BYD Jual 15 Ribu Mobil Listrik pada Indonesia, Pendatang Baru yang dimaksud Menggebrak Pasar

JAKARTA – PT BYD Motor Indonesia mencatatkan torehan positif sepanjang 2024. Jenama selama China itu berhasil mencatatkan transaksi jual beli sebesar 15.433 unit atau meraih pangsa bursa mobil listrik Tanah Air sebesar 36 persen.
Sebagai informasi, BYD mulai mendistribusikan kendaraannya pada Juni 2024. Sebelumnya, mereka itu telah lama membuka keran pemesanan untuk tiga model awal yang digunakan sudah dia perkenalkan, yakni Dolphin, Atto 3, lalu Seal.
Kemudian, merekan meluncurkan M6 yang secara langsung menjadi idola konsumen Indonesia.

Salah satu model yang digunakan paling diminati adalah BYD M6, yang digunakan terjual sebanyak 6.125 unit. Kemudian dihadiri oleh oleh sedan BYD Seal dengan pelanggan sebanyak 4.829 unit. Selain itu, BYD Atto 3 yang digunakan terjual sebanyak 3.292 unit.
Sementara BYD Dolphin mencatatkan transaksi jual beli sebanyak 1.187 unit. Hal ini merupakan hatchback kompak dengan menawarkan kemudahan untuk mobilitas harian di tempat perkotaan.
“Sebagai pemimpin bursa dalam segmen kendaraan listrik di dalam Indonesia, BYD akan terus berikrar untuk menghadirkan perubahan teknologi sehingga dapat memberikan solusi mobilitas yang berkelanjutan, sesuai dengan keperluan warga Indonesia,” ujar Eagle Zhao President Director PT BYD Motor Indonesia di keterangan resmi.
Sebagai bagian dari komitmen untuk mengupayakan elektrifikasi Indonesia, BYD Indonesia terus mencoba untuk meningkatkan kekuatan jaringan diler. Saat ini, terdapat 35 dealer BYD yang digunakan tersebar di dalam 20 kota, dan juga akan terus berprogres hingga mencapai 80 lokasi diler hingga akhir tahun 2025.

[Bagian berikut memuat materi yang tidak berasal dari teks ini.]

-- ==== Sys2Proof/Machine/Power.lean ====
section
/-!
DEFINITION. Clock, power, heat and errors (19 R329 to R347): flash frames, sensors, energy, firmware power control, the slack governor,
lanterns, scrubbing, error counters.
-/
namespace Sys2Proof.Machine

/-- FLASH_FRAME (19 R331): the next frame begins, for every cluster; `cl` says which cluster the event was seen at. -/
def frame (_cl : Nat) (s : State) : State := s.tick ((s.time / 16 + 1) * 16)

def execFlashFrame (cl : Nat) (s : State) : Out := .next (frame cl s)

/-- Whether a die has a sensor of a number (19 R336): 64 on each compute layer, 16 on each SRAM die (dies 8 to 11). -/
def isSensor (die sensor : Nat) : Bool := decide ((die < 8 ∧ sensor < 64) ∨ (8 ≤ die ∧ die < 12 ∧ sensor < 16))

/-- Whether every SRAM-die sensor reads below 100 degrees (19 R340). -/
def State.cool (s : State) : Bool :=
  (List.range 64).all (fun i => s.power.sensors.any (fun x => x.1 == 8 + i / 16 && x.2.1 == i % 16 && decide (x.2.2.toInt < 1600)))

/-- SENSOR_SAMPLE (19 R336). While a boot holds the compute layers unpowered their sensors take no sample; once the SRAM dies are cool it goes on
to step 9 (19 R340, 20 R367). -/
def sample (die sensor : Nat) (temp : BitVec 16) (s : State) : State :=
  if isSensor die sensor && (s.host.active || decide (8 ≤ die)) then
    let s := { s with power := { s.power with
      sensors := s.power.sensors.filter (fun (x : Nat × Nat × BitVec 16) => !(x.1 == die && x.2.1 == sensor)) ++ [(die, sensor, temp)] } }
    { s with host := { s.host with active := s.host.active || (s.cool && !s.host.stopped) } }
  else s

def execSensorSample (die sensor : Nat) (temp : BitVec 16) (s : State) : Out := .next (sample die sensor temp s)

/-- A sensor register (19 R336) and TMAX of a die (R337): VALID and TEMP. -/
def State.sensorWord (s : State) (die sensor : Nat) : BitVec 32 :=
  match s.power.sensors.find? (fun x => x.1 == die && x.2.1 == sensor) with
  | some x => 1#1 ++ 0#15 ++ x.2.2
  | none => 0

def State.tmax (s : State) (die : Nat) : BitVec 32 :=
  match (s.power.sensors.filter (fun x => x.1 == die)).map (·.2.2) with
  | [] => 0
  | t :: r => 1#1 ++ 0#15 ++ r.foldl (fun m x => if m.toInt < x.toInt then x else m) t

/-- ENERGY_UPDATE (19 R338): the package accumulator (8) counts every rail, those of the layers (0 to 7) too. -/
def addEnergy (acc delta : Nat) (s : State) : State :=
  let add (n : Nat) (v : Vector Word 9) : Vector Word 9 := if h : n < 9 then v.set n (v[n] + BitVec.ofNat 64 delta) else v
  if acc < 8 then { s with power := { s.power with energy := add 8 (add acc s.power.energy) } }
  else if acc = 8 then { s with power := { s.power with energy := add 8 s.power.energy } }
  else s

def execEnergyUpdate (acc delta : Nat) (s : State) : Out := .next (addEnergy acc delta s)

/-- Rail voltage of a layer (19 R337). -/
def State.setVolt (s : State) (layer : Nat) (f : BitVec 16 → BitVec 16) : State :=
  if h : layer < 8 then { s with power := { s.power with volt := s.power.volt.set layer (f s.power.volt[layer]) } } else s

/-- A compute layer reads above 105 degrees; the mean package power of the 10 ms window so far is above PLIM, in microjoules per 1,750 cycles (19
R335, R338). -/
def State.layerHot (s : State) (layer : Nat) : Bool := s.power.sensors.any (fun x => x.1 == layer && decide (1680 < x.2.2.toInt))
def State.overPower (s : State) : Bool :=
  decide (s.power.plim * (s.time - s.power.winStart) < 1750 * (s.power.energy[8] - s.power.winEnergy).toNat)

/-- POWER_CONTROL (19 R335): to lower, LBCAP first, then FLASHCAP one step once LBCAP is LC, the voltage after; to raise, in the
reverse order, and not while the layer is hot or the package over its limit. LBCAP stays from LC to LC x 4. -/
def control (cl : Nat) (lower : Bool) (lbcap : Nat) (mv : BitVec 16) (s : State) : State :=
  let lc := s.laneCount cl
  let c := s.cluster cl
  let target := max lc (min lbcap (4 * lc))
  if lower then
    let s := if c.lbcap ≠ lc then s.withCluster cl (fun c => { c with lbcap := min c.lbcap target })
      else (s.withCluster cl (fun c => { c with thermal := max 4 (c.thermal - 1) })).setCaps
    s.setVolt (cl / 12) (fun v => if mv.toNat < v.toNat then mv else v)
  else if s.layerHot (cl / 12) || s.overPower then s
  else
    let s := s.setVolt (cl / 12) (fun v => if v.toNat < mv.toNat then mv else v)
    if c.thermal < 16 then (s.withCluster cl (fun c => { c with thermal := c.thermal + 1 })).setCaps
    else s.withCluster cl (fun c => { c with lbcap := max c.lbcap target })

def execPowerControl (cl : Nat) (lower : Bool) (lbcap : Nat) (mv : BitVec 16) (s : State) : Out := .next (control cl lower lbcap mv s)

Selain itu, BYD telah lama mengambil langkah strategis dengan menjalankan realisasi penyelenggaraan infrastruktur pabrik yang dimaksud akan selesai di tempat akhir tahun 2025. Hal ini merupakan bentuk komitmen untuk mengupayakan mobilitas ramah lingkungan yang menjadi tujuan pemerintah Indonesia.
General Manager BYD Asia Pacific, Liu Xueliang mengungkapkan optimisme pada berkontribusi pada pengembangan masa depan lapangan usaha kendaraan listrik di dalam Indonesia.
“Sebagai salah satu pelaku utama di sektor kendaraan listrik, BYD akan terus menggalang upaya pemerintah Indonesia pada mempercepat ekosistem kendaraan listrik. Karenanya, kami berikrar untuk merealisasikan penyelenggaraan prasarana pabrik BYD di dalam Indonesia yang dapat membuka kesempatan pengembangan teknologi seperti sel untuk ragam kendaraan New Energy Vehicles termasuk EV dan juga PHEV,” ucapnya.
Fasilitas pabrik ini akan berlokasi di area Subang, Jawa Barat, dengan kapasitas produksi hingga 150.000 unit per tahun. Sekitar lebih banyak dari 18.000 kesempatan pekerjaan baru akan tercipta pada berbagai sektor dengan dibukanya fasilitaspabrikini.